### What is required
Reproduce only the lines of the material below that start at the line containing "key (R253). -/" and stop at the line containing "c.finish g (some (c.entry .none". Keep both end lines.

### Entries shown
-- ==== Sys2Proof/Machine/Access.lean ====
section
/-! DEFINITION. The accesses of long-latency instructions: the checks of R120, the effects of R121 to R137, R193 to R195
and R71, R72, the waits of R124, R132 and R152, and their completion under R46 and R354. -/

namespace Sys2Proof.Machine

/-- How an attempt at an access went. -/
inductive Tried where
  | done (r : Result) (flags : Word) (snap : Option Snap)
  /-- its condition is not met, or it stands behind an earlier access of its thread (R124, R277); where it acts, once it has
  passed its checks (R93) -/
  | waits (a : Access) (spots : List Placed)
  | stop (cause : Cause) (addr info : Dword)
  | absent (page a info : Dword)
  /-- the instruction tries again -/
  | held
  /-- the task is saved, until what it waits for has come (R254) -/
  | saves (resume : Resume)
  deriving DecidableEq, Repr

/-- On whose behalf an access is made, the releases and the acquires of its task made since its issue, and its instruction's
address. -/
structure Issuer where
  who : Who
  rels : List Nat
  acqs : List (BitVec 3)
  iaddr : Dword

def Tried.x (v : Dword) : Tried := .done (.x v) 0 none
def Tried.nothing : Tried := .done .none 0 none

/-! ## Writes by a thread -/

/-- Releases made after an access was issued carry its writes too (R277, R280, R282). -/
def Chip.carryLate (c : Chip) (rels : List Nat) (words : List Nat) : Chip :=
  if rels.isEmpty then c
  else
    let new : View := words.filterMap fun w => (c.newest w).map fun v => (w, v.id)
    let meets (l : List Nat) : Bool := l.any rels.contains
    { c with
      rels := c.rels.map fun r => if meets r.carry then { r with view := r.view.join new } else r
      agents := c.agents.map fun a => if meets a.got then { a with view := a.view.join new } else a }

/-- The latest release of an access's task that precedes it in program order (R281). -/
def Chip.authorOf (c : Chip) (w : Issuer) : Option Nat :=
  if w.rels.isEmpty then (c.agent w.who.agent).lastRel
  else (c.rels.find? fun r => decide (r.agent = w.who.agent) && !w.rels.contains r.id).map Release.id

/-- A hoard line of a thread after a store of it to n bytes at a spot; none where the line is dropped: a part of a word that
the line holds in an older state (R121, R161). -/
def Chip.lineStored (c : Chip) (before : List Host.Cell) (tid : TId) (s : Spot) (n : Nat) (h : HoardLine) :
    Option HoardLine :=
  let base := s.loc / 64 * 64
  if h.owner ≠ tid || h.cell ≠ globalOf base then some h
  else
    let one (e : (Word × Option Version) × Nat) : Option (Word × Option Version) :=
      let w := base + 4 * e.2
      let k := s.key - s.loc % 64 + 4 * e.2
      if s.loc < w + 4 && w < s.loc + n then
        if (s.loc ≤ w && w + 4 ≤ s.loc + n) || e.1.1 = Mem.word before k then some (Mem.word c.mem k, c.newest w)
        else none
      else some e.1
    ((h.words.zip (List.range 16)).mapM one).map fun l => { h with words := l }
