/-- Where the join counter of a spawn stands, after steps 3 to 5 of R120 as an atomic (R254): none for no counter or one
that is not in this module's memory. -/
def Chip.checkCounter (g : Mgmt) (c : Chip) (w : Issuer) (earlier : List Pending) (xc : Reg) (a : Dword) :
    Got (Option Spot) :=
  if xc = 0 then (.ok none, c)
  else
    match c.reach g w.who .atomic true a 4 with
    | (.fails cause, c) => (.error (.stop cause a (accessInfo .atomic 0)), c)
    | (.absent page, c) => (.error (.absent page a (accessInfo .atomic 0)), c)
    | (.zeroing _ _ _ _, c) => (.error .held, c)
    | (.den _, c) => (.ok none, c)
    | (.away m, c) =>
      match c.remoteAnswer with
      | (.cause cause, c) => (.error (.stop cause a (remoteInfo .atomic 0 m cause)), c)
      | (.none, c) => let (t, c) := c.unanswered .atomic a m; (.error t, c)
      | (.value _, c) => (.ok none, c)
    | (.ok s _, c) =>
      if c.anyPoison s.key 4 then (.error (.stop Cause.memPoison a (accessInfo .atomic 0)), c)
      else if behind g w earlier (.amo .add false a 1) then (.error .held, c)
      else (.ok (some s), c)

/-- The fields of a record (R253). -/
structure Record where
  entry : Dword
  args : List Dword
  tiles : Nat
  res : Nat
  slice : Nat
  mode : Nat
  b61 : Nat
  count : Nat

/-- A record's fields from its bytes (R253). -/
def Record.ofBytes (bs : List Byte) : Record where
  entry := frameDword bs 0
  args := (List.range 6).map fun i => frameDword bs (8 + 8 * i)
  tiles := fieldAt bs 56 1
  res := fieldAt bs 57 1
  slice := fieldAt bs 58 2
  mode := fieldAt bs 60 1
  b61 := fieldAt bs 61 1
  count := fieldAt bs 62 2

/-- The record asks for more than a core or a cluster holds (R254). -/
def Record.tooMuch (r : Record) : Bool := decide (4 < r.tiles) || decide (8 < r.res) || decide (61440 < r.slice)

/-- The acting thread's task's own CSRs: in a handler, those that its frame holds (R302, R305). -/
def Chip.taskCsrs (c : Chip) : Csrs :=
  match c.t.handler, c.images.find? fun k => decide (some k.task = c.t.task.map Task.id) with
  | some _, some k => frameCsrs k.bytes c.t.csr
  | _, _ => c.t.csr

/-- The item of a record issued by the acting thread, with its task's identity and key (R253). -/
def Chip.itemOf (c : Chip) (r : Record) (counter : Option Dword) (rel : Nat) : Item × Chip :=
  let t := c.t
  let n := c.nextTask
  let csr := c.taskCsrs
  let key := match t.task with | some k => c.launchKey k csr.ldkey | none => csr.ldkey
  (⟨n, r.entry, r.args, r.tiles, r.res, r.slice, r.mode, counter, (t.task.map Task.launch).getD 0, csr.tile,
    csr.org, csr.ext, key, (t.task.map Task.rgn).getD (c.core c.tid.coreId).rgn, [rel]⟩,
    { c with nextTask := n + 1 })

/-- A long-latency instruction of the acting thread completes at once, with what it writes (R46). -/
def Chip.lateX (g : Mgmt) (c : Chip) (la : BitVec 4) (xd : Reg) (v : Dword) : Out :=
  c.finish g (some (c.entry (.x xd) la none 0 (.x v) 0 none 0)) (c.t.pc + 4) false
/-- A long-latency instruction of the acting thread that writes no register completes at once. -/
def Chip.lateNone (g : Mgmt) (c : Chip) (la : BitVec 4) : Out :=
  c.finish g (some (c.entry .none la none 0 .none 0 none 0)) (c.t.pc + 4) false

/-! ## spawn and join (R254, R255, R258, R259) -/

/-- A core's deque is full (R254, R255). -/
def dequeFull (d : List Item) : Bool := decide (64 ≤ d.length) && decide (64 + Config.dequeExtra ≤ d.length)

/-- A cluster named by coordinates (R254, R260). -/
def clusterAt (x y : BitVec 8) : CId := ⟨x.toNat, y.toNat⟩

/-- A spawn's hint is malformed, or names a cluster outside the mesh or the stealing domain (R254). -/
def Chip.badHint (c : Chip) (h : Dword) : Bool :=
  let k := clusterAt (h.extractLsb' 0 8) (h.extractLsb' 8 8)
  if h.getLsbD 63 then
    decide (h.extractLsb' 24 39 ≠ 0) || !inMesh k ||
      !c.inDomain ((c.t.task.map Task.launch).getD 0) c.tid.cluster k
  else decide (h ≠ 0)

/-- The item of a spawn is placed, with its counter's increment, in one step (R254). -/
def Chip.placeSpawn (c : Chip) (w : Issuer) (earlier : List Pending) (spot : Option Spot) (r : Record) (h : Dword) : Chip :=
  let c := match spot with
    | some s => (c.performAmo w s .add false 1).2
    | none => c
  let (n, c) := c.releaseFor w earlier 0
  let (item, c) := c.itemOf r (spot.map fun s => globalOf s.loc) n
  let k := c.core c.tid.coreId
  if h.getLsbD 63 then
    let w : Walk := ⟨item, c.tid.cluster, clusterAt (h.extractLsb' 0 8) (h.extractLsb' 8 8), (h.extractLsb' 16 8).toNat⟩
    { c with walks := c.walks ++ [w] }
  else c.setCore c.tid.coreId { k with deque := k.deque ++ [item] }

/-- spawn of a record at r with its counter at a and its hint h (R254); its release carries every earlier store, and what every
earlier acquire makes visible (R280, R283). -/
def Chip.trySpawn (g : Mgmt) (c : Chip) (w : Issuer) (earlier : List Pending) (xc : Reg) (a r h : Dword) : Tried × Chip :=
  if !alignedTo r 64 then (.stop Cause.misalign r 64, c)
  else if decide (xc ≠ 0) && !alignedTo a 4 then (.stop Cause.misalign a 4, c)
  else
    match c.readRecord g w earlier r with
    | (.error t, c) => (t, c)
    | (.ok bs, c) =>
      match c.checkCounter g w earlier xc a with
      | (.error t, c) => (t, c)
      | (.ok spot, c) =>
        let q := Record.ofBytes bs
        if q.entry.getLsbD 0 || decide (q.slice % 64 ≠ 0) || decide (q.mode ≠ 0) || decide (q.b61 ≠ 0) ||
            decide (q.count ≠ 0) || c.badHint h then (.stop Cause.launchArg r 0, c)
        else if q.tooMuch then (.stop Cause.launchResource r 0, c)
        else if !h.getLsbD 63 && dequeFull (c.core c.tid.coreId).deque then (.saves (.deque c.tid.coreId), c)
        else if unready earlier then (.held, c)
        else (.nothing, c.placeSpawn w earlier spot q h)

/-- spawn (R254). -/
def execSpawn (la : BitVec 4) (xc xa xb : Reg) (s : State) : Host.Outcome State Fault Refusal :=
  s.run fun g c =>
    let acc : Access := .late (.spawn la xc xa xb) [c.t.getX xc, c.t.getX xa, c.t.getX xb]
    let (t, c) := c.trySpawn g c.issuer c.t.pend xc (c.t.getX xc) (c.t.getX xa) (c.t.getX xb)
    Chip.composite g la .none 0 acc (.next (t.covered acc, c))

/-- The end of a `join` that read 0: the consumer side of every child's end that counted the word down (R257, R259). -/
def Chip.joined (g : Mgmt) (c : Chip) (loc : Nat) : Out :=
  ((c.dropHoard c.tid).consume c.t.agentId c.tid ((tableGet c.joins loc).getD [])).next g 4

### Task result
/-- The item of a record issued by the acting thread, with its task's identity and key (R253). -/
def Chip.itemOf (c : Chip) (r : Record) (counter : Option Dword) (rel : Nat) : Item × Chip :=
  let t := c.t
  let n := c.nextTask
  let csr := c.taskCsrs
  let key := match t.task with | some k => c.launchKey k csr.ldkey | none => csr.ldkey
  (⟨n, r.entry, r.args, r.tiles, r.res, r.slice, r.mode, counter, (t.task.map Task.launch).getD 0, csr.tile,
    csr.org, csr.ext, key, (t.task.map Task.rgn).getD (c.core c.tid.coreId).rgn, [rel]⟩,
    { c with nextTask := n + 1 })

/-- A long-latency instruction of the acting thread completes at once, with what it writes (R46). -/
def Chip.lateX (g : Mgmt) (c : Chip) (la : BitVec 4) (xd : Reg) (v : Dword) : Out :=
  c.finish g (some (c.entry (.x xd) la none 0 (.x v) 0 none 0)) (c.t.pc + 4) false
/-- A long-latency instruction of the acting thread that writes no register completes at once. -/
def Chip.lateNone (g : Mgmt) (c : Chip) (la : BitVec 4) : Out :=
  c.finish g (some (c.entry .none la none 0 .none 0 none 0)) (c.t.pc + 4) false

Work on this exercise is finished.